A 1967 yearbook shows majorettes and the band in front of George Washington Carver High School. (Photo courtesy Charles Pyer Jr.)
To get to George Washington Carver High School near Chester, Bernard Anderson traveled more than an hour by bus from his home in western Chesterfield County’s Hallsboro neighborhood. Other schools were closer, but they weren’t yet open to African American students.
“I was never OK with the fact that I left home in the morning and went past a perfectly good high school 5 miles from my house, Midlothian High, and then had to travel another 20 miles to get to Carver,” says Anderson, who graduated in 1965. “We did it because we had to.”

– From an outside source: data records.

/-- A lane whose access is not made; its group takes a trap at its next switch point, with the pointer of the lowest failed lane (R238, R24, R279, R427). -/
def failLane (s : State) (o : Op) (lane cause sub : Nat) : State :=
  match o.lanes.find? (fun x => x.lane == lane) with
  | none => s
  | some x =>
    let s := setLane s o.id lane (fun x => { x with st := .failed })
    let p : PendTrap := { kept := false, cause := cause, sub := sub, lanes := oneLane lane, addr := x.ptr, word := o.word }
    let same := fun q : PendTrap => q.cause == cause && q.sub == sub && q.word == o.word && !q.kept
    let put := fun qs : List PendTrap =>
      if qs.any same then qs.map (fun q => if same q then
        { q with lanes := q.lanes ||| oneLane lane, addr := if (lanesOf q.lanes).all (fun l => decide (lane < l)) then x.ptr else q.addr } else q)
      else qs ++ [p]
    let s := modG s o.g (fun g => { g with pendTraps := put g.pendTraps })
    opEnd s o.id

/-- Whether a kind is OBJQ, whose values are known when it issues (R247). -/
def isQuery (k : OpKind) : Bool :=
  match k with
  | .objq _ => true
  | _ => false

/-- Whether a place is reached by packets that leave the core's die within the module (R22). -/
def offCore (l : Loc) : Bool :=
  match l with
  | .uni _ _ | .lat _ _ _ => true
  | .pool _ | .peer _ _ _ | .mcast _ _ _ => false

/-- A lane that is over without a value: a base die or its own die dropped its packet and counted it (R23). -/
def dropLane (s : State) (o : Op) (lane die : Nat) : State :=
  opEnd (setLane (countStale s die) o.id lane (fun x => { x with st := .performed })) o.id

/-- A lane whose access is wholly performed (R136): the acquire action, the value written; a reply that finds its die reset since is dropped (R23). -/
def performEnd (s : State) (g : Group) (o : Op) (x : LaneOp) (bs : List Byte) : State :=
  if offCore x.loc && replyStale s (opSrc s o) then dropLane s o x.lane (opSrc s o).1 else
  let s := if acqOrder o.order && wideScope o.scope then acquireAct s g else s
  let ws := laneReturns o bs
  let s := returnValue s o x.lane ws
  opEnd (setLane s o.id x.lane (fun x => { x with st := .performed, val := ws })) o.id

/-- The release action of a lane's access, before it is performed (R142, R224). -/
def performStart (s : State) (g : Group) (o : Op) : State := if relOrder o.order && wideScope o.scope then releaseAct s g else s

/-- PERFORMING ONE LANE (R136): the release action, the access by f, the acquire action, the value written. -/
def performWith (s : State) (g : Group) (o : Op) (x : LaneOp) (f : State → State × List Byte) : State :=
  let r := f (performStart s g o)
  performEnd r.1 g o x r.2

/-- One part of a lane's access performed, with the bytes so far. -/
def unitStep (g : Group) (o : Op) (x : LaneOp) (st : State × List (Nat × Byte)) (u : Nat × Nat) : State × List (Nat × Byte) :=
  let r := access st.1 g { o with size := u.2 } (unitLane o x u)
  (r.1, st.2 ++ r.2.zipIdx.map (fun b => (u.1 + b.2, b.1)))

/-- Some parts of a lane's access performed; the lane is over with the last (R122). -/
def performUnits (s : State) (g : Group) (o : Op) (x : LaneOp) (us : List (Nat × Nat)) : State :=
  let r := us.foldl (unitStep g o x) (performStart s g o, x.got)
  if r.2.length = o.size then performEnd r.1 g o x ((List.range o.size).map (fun i => ((r.2.find? (fun b => b.1 == i)).map (·.2)).getD 0))
  else setLane r.1 o.id x.lane (fun x => { x with got := r.2 })

/-- Whether a lane's access is served by its team's L1 (R140). -/
def l1Served (s : State) (g : Group) (o : Op) (x : LaneOp) : Bool :=
  match x.loc with
  | .uni p ua => !(isStrong o || bypasses o.kind) && (ctxOf s g).any (fun c => l1Covers c p ua o.size)
  | .pool _ | .lat _ _ _ | .peer _ _ _ | .mcast _ _ _ => false

/-- Whether a lane's access reads a line with an uncorrectable error: a load, atomic or reduction past L1 (R279, R441) (DESIGN CHOICE, log 43). -/
def laneBad (s : State) (g : Group) (o : Op) (x : LaneOp) : Bool := (isLoad o.kind || isRmw o.kind) && badLine s x.loc o.size && !l1Served s g o x

/-- One lane performed, or those of its parts that some bytes name, where order and its place allow it (R122, R136). -/
def performLane (s : State) (id lane : Nat) (bytes : W32) : State :=
  match getOp s id with
  | none => s
  | some o =>
    match getG s o.g, o.lanes.find? (fun x => x.lane == lane) with
    | some g, some x =>
      if o.kind == .pres && x.st == .sent then
        let ws := [if locPresent s x.loc o.size then 1 else 0]
        opEnd (setLane (returnValue s o lane ws) id lane (fun x => { x with st := .performed, val := ws })) id
      else if isQuery o.kind && x.st == .sent then
        opEnd (setLane (returnValue s o lane x.val) id lane (fun x => { x with st := .performed })) id
      else if orderFree s o x && laneReach s o x == .ready then
        match if l1Served s g o x then none else staleAt s (opSrc s o) x.loc o.size with
        | some d => dropLane s o lane d
        | none => if laneBad s g o x then failLane s o lane 0x10 1 else performUnits s g o x (unitsDue o x bytes)
      else s
    | _, _ => s

/-- Lanes of an operation performed in ascending order, where the kind is right. -/
def performLanes (ok : OpKind → Bool) (id : Nat) (lanes : Mask) (bytes : W32) (s : State) : State :=
  match getOp s id with
  | none => s
  | some o => if ok o.kind then (lanesOf lanes).foldl (fun s l => performLane s id l bytes) s else s

/-- R229, R230: STORE_PERFORMED. -/
def execStorePerformed (op : Nat) (acc : LaneBytes) (s : State) : Out := .next (performLanes (· == .st) op acc.lanes acc.bytes s)

/-- R144: PARKED_LOAD_WAKE. -/
def execParkedLoadWake (op : Nat) (s : State) : Out :=
  match getOp s op with
  | none => .next s
  | some o =>
    .next (if opPresent s o then modG s o.g (fun g => if g.park = .absent op then { unpark g with waitEntry := false } else g) else s)

/-! ## Fences (R130, R237) -/

/-- Whether every store, atomic and reduction that a group has issued is performed at a scope. -/
def fenceDrained (s : State) (g : Group) (sc : Scope) : Bool :=
  !(s.ops.any (fun o => o.g == g.id && isWrite o.kind && o.lanes.any (fun x => !laneOver x))) && !writesHold s g.id s.nextId sc

/-- Earlier strong loads and atomics in flight become acquires (R127). -/
def markAcquire (s : State) (g : Nat) (sc : Scope) : State :=
  { s with ops := s.ops.map (fun o =>
      if o.g == g && isStrong o && (isLoad o.kind || isRmw o.kind) then
        { o with order := (match o.order with
            | .rlx | .acq => .acq
            | .rel | .ar => .ar), scope := if wideScope o.scope then o.scope else sc }
      else o) }

/-- Every access in flight that a release fence orders before later writes (R129, R136) (DEDUCED, log 22). -/
def markHold (s : State) (g : Nat) : State := { s with ops := s.ops.map (fun o => if o.g == g then { o with hold := true } else o) }

/-- R127, R145: a release fence of one lane: its later writes, and its later commands to engines, carry what happens before it. -/
def fenceRel (s : State) (g : Group) (sc : Scope) (lane : Nat) : State :=
  let p := laneParty g.id lane
  let r := relNow s p (partyOf s g sc) sc
  if r.view.isEmpty then s else noteOut (modKnow s p (fun k => { k with fences := putRel r k.fences })) g.id lane s.nextId r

Still, he says he had a good experience at Carver, something other graduates echo. During a recent gathering, he and other alumni shared memories of Chesterfield’s only high school for black students from 1948 to 1970.
Charles Pyer Jr. (class of ’67) recalled getting many rides home after football and basketball practice from Russell Philip West Sr., who had graduated years earlier, in 1951.
“It was the kinship of the community,” says Yolanda Baker, the late West’s daughter.
The alumni recalled William Albert “W.A.” Brown, the school’s principal throughout the 22 years it was open, as strict but caring.
“He knew your parents and grandparents,” says Jane Jiggetts Baskerville (class of ’61). “My recollection is the school was as quiet as a mouse when you were out in the hall.”
“You did not want him to have to speak to your parents about correcting you on any behavior,” says Alice Berry Pyer (class of ’67).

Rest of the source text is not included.